Em 2023, a varejista de moda rápida Shein prometeu investir US$ 150 milhões para fazer do Brasil o centro de produção da empresa na América Latina, criando 100 mil empregos por meio de parcerias com 2 mil fábricas locais até 2026. Um ano depois, o projeto perdeu fôlego: ex-fornecedores, dirigentes setoriais e sindicatos relatam que as metas ficaram longe de ser alcançadas.

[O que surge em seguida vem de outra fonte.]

-- ==== Sys2Proof/Tests/Slice0.lean ====
section
/-! SUPPORT. Tests. Expected results are the spec's own: the vectors of 95_test_vectors.md, the words of
30_encoding.md R56 and words written out from the encoding of R48. -/

namespace Sys2Proof.Tests

open Sys2Proof.Machine

/-- The machine right after reset with some general registers written by the host. -/
def withRegs (rs : List (Reg × Word)) : State := rs.foldl (fun s p => s.setReg p.1 p.2) State.reset

/-- The registers of the group of `k` at `r` after an outcome; none if it is no next state. -/
def group (o : Host.Outcome State Fault Refusal) (r k : Nat) : List (Option Word) :=
  match o with
  | .next t => (List.range k).map (fun j => t.regs[r + j]?)
  | _ => []

/-- The seed after an outcome. -/
def seedOf (o : Host.Outcome State Fault Refusal) : Option Word :=
  match o with
  | .next t => some t.rngSeed
  | _ => none

/-- What the host sees after an outcome: the response, STATUS and ERRCMD. -/
def hostView (o : Host.Outcome State Fault Refusal) : Option (Response × Word × Word) :=
  match o with
  | .next t => some (t.resp, t.statusWord, t.errcmd)
  | _ => none

/-! ## Well-formedness: an ill-formed term for each group, refused -/

theorem test_wf_result_group_of_2 : Instr.wellFormed (.vadd2 15 0 0) = false := by decide
theorem test_wf_source_group_of_2 : Instr.wellFormed (.vdot2 0 0 15) = false := by decide
theorem test_wf_result_group_of_3 : Instr.wellFormed (.vadd3 14 0 0) = false := by decide
theorem test_wf_source_group_of_3 : Instr.wellFormed (.cmpdepth 0 14 0) = false := by decide
theorem test_wf_result_group_of_4 : Instr.wellFormed (.proj 13 0) = false := by decide
theorem test_wf_group_ends_at_r15 : Instr.wellFormed (.proj 12 13) = true := by decide

/-! ## Decoding: 30_encoding.md R56, 95_test_vectors.md, and words written out bit by bit -/

theorem test_decode_fadd : decode 0x08C48000#32 = .ok (.fadd 3 1 2) := by decide
theorem test_decode_fclamp : decode 0x29048C00#32 = .ok (.fclamp 4 1 2 3) := by decide
theorem test_decode_sin : decode 0x41580000#32 = .ok (.sin 5 6) := by decide
theorem test_decode_vcross3 : decode 0xB180C000#32 = .ok (.vcross3 6 0 3) := by decide
theorem test_decode_projs : decode 0xE700C000#32 = .ok (.projs 12 0 3) := by decide
theorem test_decode_rbool : decode 0x68400000#32 = .ok (.rbool 1) := by decide
theorem test_decode_isqrt_bits :
    decode 0b001110_1010_0101_0000_0000_0000000000#32 = .ok (.isqrt 10 5) := by decide
theorem test_decode_undef_first : decode 0x00000001#32 = .error .undefOp := by decide
theorem test_decode_rsv_before_unused : decode 0x08C48401#32 = .error .rsvBits := by decide
theorem test_decode_unused : decode 0x68440000#32 = .error .unusedField := by decide
theorem test_decode_source_range : decode 0xAFF80000#32 = .error .groupRange := by decide
theorem test_decode_group_at_r15 : decode 0xABF80000#32 = .ok (.vdot2 15 14 0) := by decide

/-! Every row of the opcode map, its word written out as op_rd_rs1_rs2_rs3_zero (30_encoding.md R48, R52) -/

theorem test_word_fromint :
    decode 0b000001_1001_0100_0000_0000_0000000000#32 = .ok (.fromint 9 4) := by decide
theorem test_word_fadd :
    decode 0b000010_1001_0100_0111_0000_0000000000#32 = .ok (.fadd 9 4 7) := by decide
theorem test_word_fsub :
    decode 0b000011_1001_0100_0111_0000_0000000000#32 = .ok (.fsub 9 4 7) := by decide
theorem test_word_fmul :
    decode 0b000100_1001_0100_0111_0000_0000000000#32 = .ok (.fmul 9 4 7) := by decide
theorem test_word_fdiv :
    decode 0b000101_1001_0100_0111_0000_0000000000#32 = .ok (.fdiv 9 4 7) := by decide
theorem test_word_fround :
    decode 0b000110_1001_0100_0000_0000_0000000000#32 = .ok (.fround 9 4) := by decide
theorem test_word_ffloor :
    decode 0b000111_1001_0100_0000_0000_0000000000#32 = .ok (.ffloor 9 4) := by decide
theorem test_word_fceil :
    decode 0b001000_1001_0100_0000_0000_0000000000#32 = .ok (.fceil 9 4) := by decide
theorem test_word_ffrac :
    decode 0b001001_1001_0100_0000_0000_0000000000#32 = .ok (.ffrac 9 4) := by decide
theorem test_word_fclamp :
    decode 0b001010_1001_0100_0111_1100_0000000000#32 = .ok (.fclamp 9 4 7 12) := by decide
theorem test_word_flerp :
    decode 0b001011_1001_0100_0111_1100_0000000000#32 = .ok (.flerp 9 4 7 12) := by decide
theorem test_word_fcmp :
    decode 0b001100_1001_0100_0111_0000_0000000000#32 = .ok (.fcmp 9 4 7) := by decide
theorem test_word_fsqrt :
    decode 0b001101_1001_0100_0000_0000_0000000000#32 = .ok (.fsqrt 9 4) := by decide
theorem test_word_isqrt :
    decode 0b001110_1001_0100_0000_0000_0000000000#32 = .ok (.isqrt 9 4) := by decide
theorem test_word_sin :
    decode 0b010000_1001_0100_0000_0000_0000000000#32 = .ok (.sin 9 4) := by decide
theorem test_word_cos :
    decode 0b010001_1001_0100_0000_0000_0000000000#32 = .ok (.cos 9 4) := by decide
theorem test_word_tan :
    decode 0b010010_1001_0100_0000_0000_0000000000#32 = .ok (.tan 9 4) := by decide
theorem test_word_atan2 :
    decode 0b010011_1001_0100_0111_0000_0000000000#32 = .ok (.atan2 9 4 7) := by decide
theorem test_word_deg2ang :
    decode 0b010100_1001_0100_0000_0000_0000000000#32 = .ok (.deg2ang 9 4) := by decide
theorem test_word_ang2deg :
    decode 0b010101_1001_0100_0000_0000_0000000000#32 = .ok (.ang2deg 9 4) := by decide
theorem test_word_rad2ang :
    decode 0b010110_1001_0100_0000_0000_0000000000#32 = .ok (.rad2ang 9 4) := by decide
theorem test_word_ang2rad :
    decode 0b010111_1001_0100_0000_0000_0000000000#32 = .ok (.ang2rad 9 4) := by decide
theorem test_word_rint :
    decode 0b011000_1001_0100_0000_0000_0000000000#32 = .ok (.rint 9 4) := by decide
theorem test_word_rrange :
    decode 0b011001_1001_0100_0111_0000_0000000000#32 = .ok (.rrange 9 4 7) := by decide
theorem test_word_rbool :
    decode 0b011010_1001_0000_0000_0000_0000000000#32 = .ok (.rbool 9) := by decide
theorem test_word_rfix :
    decode 0b011011_1001_0000_0000_0000_0000000000#32 = .ok (.rfix 9) := by decide
theorem test_word_vadd2 :
    decode 0b100000_1001_0100_0111_0000_0000000000#32 = .ok (.vadd2 9 4 7) := by decide
theorem test_word_vadd3 :
    decode 0b100001_1001_0100_0111_0000_0000000000#32 = .ok (.vadd3 9 4 7) := by decide
theorem test_word_vsub2 :
    decode 0b100010_1001_0100_0111_0000_0000000000#32 = .ok (.vsub2 9 4 7) := by decide
theorem test_word_vsub3 :
    decode 0b100011_1001_0100_0111_0000_0000000000#32 = .ok (.vsub3 9 4 7) := by decide
theorem test_word_vscale2 :
    decode 0b100100_1001_0100_0111_0000_0000000000#32 = .ok (.vscale2 9 4 7) := by decide
theorem test_word_vscale3 :
    decode 0b100101_1001_0100_0111_0000_0000000000#32 = .ok (.vscale3 9 4 7) := by decide
theorem test_word_vdivs2 :
    decode 0b100110_1001_0100_0111_0000_0000000000#32 = .ok (.vdivs2 9 4 7) := by decide
theorem test_word_vdivs3 :
    decode 0b100111_1001_0100_0111_0000_0000000000#32 = .ok (.vdivs3 9 4 7) := by decide
theorem test_word_vneg2 :
    decode 0b101000_1001_0100_0000_0000_0000000000#32 = .ok (.vneg2 9 4) := by decide
theorem test_word_vneg3 :
    decode 0b101001_1001_0100_0000_0000_0000000000#32 = .ok (.vneg3 9 4) := by decide
theorem test_word_vdot2 :
    decode 0b101010_1001_0100_0111_0000_0000000000#32 = .ok (.vdot2 9 4 7) := by decide
theorem test_word_vdot3 :
    decode 0b101011_1001_0100_0111_0000_0000000000#32 = .ok (.vdot3 9 4 7) := by decide
theorem test_word_vcross3 :
    decode 0b101100_1001_0100_0111_0000_0000000000#32 = .ok (.vcross3 9 4 7) := by decide
theorem test_word_veq2 :
    decode 0b101101_1001_0100_0111_0000_0000000000#32 = .ok (.veq2 9 4 7) := by decide
theorem test_word_veq3 :
    decode 0b101110_1001_0100_0111_0000_0000000000#32 = .ok (.veq3 9 4 7) := by decide
theorem test_word_vlensq2 :
    decode 0b110000_1001_0100_0000_0000_0000000000#32 = .ok (.vlensq2 9 4) := by decide
theorem test_word_vlensq3 :
    decode 0b110001_1001_0100_0000_0000_0000000000#32 = .ok (.vlensq3 9 4) := by decide
theorem test_word_vlen2 :
    decode 0b110010_1001_0100_0000_0000_0000000000#32 = .ok (.vlen2 9 4) := by decide
theorem test_word_vlen3 :
    decode 0b110011_1001_0100_0000_0000_0000000000#32 = .ok (.vlen3 9 4) := by decide
theorem test_word_vnorm2 :
    decode 0b110100_1001_0100_0000_0000_0000000000#32 = .ok (.vnorm2 9 4) := by decide
theorem test_word_vnorm3 :
    decode 0b110101_1001_0100_0000_0000_0000000000#32 = .ok (.vnorm3 9 4) := by decide
theorem test_word_vdist2 :
    decode 0b110110_1001_0100_0111_0000_0000000000#32 = .ok (.vdist2 9 4 7) := by decide
theorem test_word_vdist3 :
    decode 0b110111_1001_0100_0111_0000_0000000000#32 = .ok (.vdist3 9 4 7) := by decide
theorem test_word_proj :
    decode 0b111000_1011_0100_0000_0000_0000000000#32 = .ok (.proj 11 4) := by decide
theorem test_word_projs :
    decode 0b111001_1011_0100_0111_0000_0000000000#32 = .ok (.projs 11 4 7) := by decide
theorem test_word_sprscale :
    decode 0b111010_1001_0100_0111_1100_0000000000#32 = .ok (.sprscale 9 4 7 12) := by decide
theorem test_word_cmpdepth :
    decode 0b111011_1001_0100_0111_0000_0000000000#32 = .ok (.cmpdepth 9 4 7) := by decide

Segundo a companhia, 336 fábricas brasileiras aderiram ao programa até dezembro de 2023. Desde então, o avanço estagnou. Confecções ouvidas em 12 estados afirmam ter encerrado contratos porque a Shein exigia cortes de preços de até 30% e prazos de entrega mais curtos do que podiam cumprir.
Pressão de custos
Januncio Nóbrega de Azevedo, dono da Nobre Confecções, no Rio Grande do Norte, disse ter trabalhado seis meses para a plataforma antes de abandonar o acordo. Para chegar ao preço pedido, teria de usar tecidos mais baratos. “Não consigo atender ao modelo de negócio deles”, afirmou.
José Medeiros de Araújo, da Zaja, em Cerro Corá (RN), relatou situação semelhante: após um pedido piloto, a Shein reduziu volumes e baixou o preço de uma saia de R$ 50 para R$ 38. O empresário desistiu de ampliar a linha de produção que criaria 50 vagas.
Dificuldades logísticas e regulatórias
Fontes do setor apontam obstáculos típicos do mercado brasileiro, como a localização interiorana de parte das fábricas, infraestrutura de transporte limitada e legislação trabalhista rígida, incluindo controle de jornada e carga tributária elevada.
Fernando Pimentel, diretor-superintendente da Associação Brasileira da Indústria Têxtil e de Confecção (Abit), avaliou que “trabalhar no Brasil é diferente de trabalhar na China”, onde a Shein opera cerca de 7 mil fábricas com uma cadeia de suprimentos altamente integrada.
Em nota, a empresa admitiu que “a produção no Brasil exigiu tempo para amadurecer” e que as diferenças de infraestrutura tornaram o processo “mais lento e desafiador”. A Shein disse adotar agora uma abordagem “mais seletiva” com fornecedores considerados mais capacitados, mas não informou o número atual de parceiros.
Único fornecedor ativo
Apuração da Reuters identificou apenas a GB Manufacturing, no Espírito Santo, ainda produzindo para a varejista. O proprietário, Marco Britto, destacou que a Shein paga em 30 dias, ante até 90 dias de outros clientes, e considera o relacionamento “menos burocrático”.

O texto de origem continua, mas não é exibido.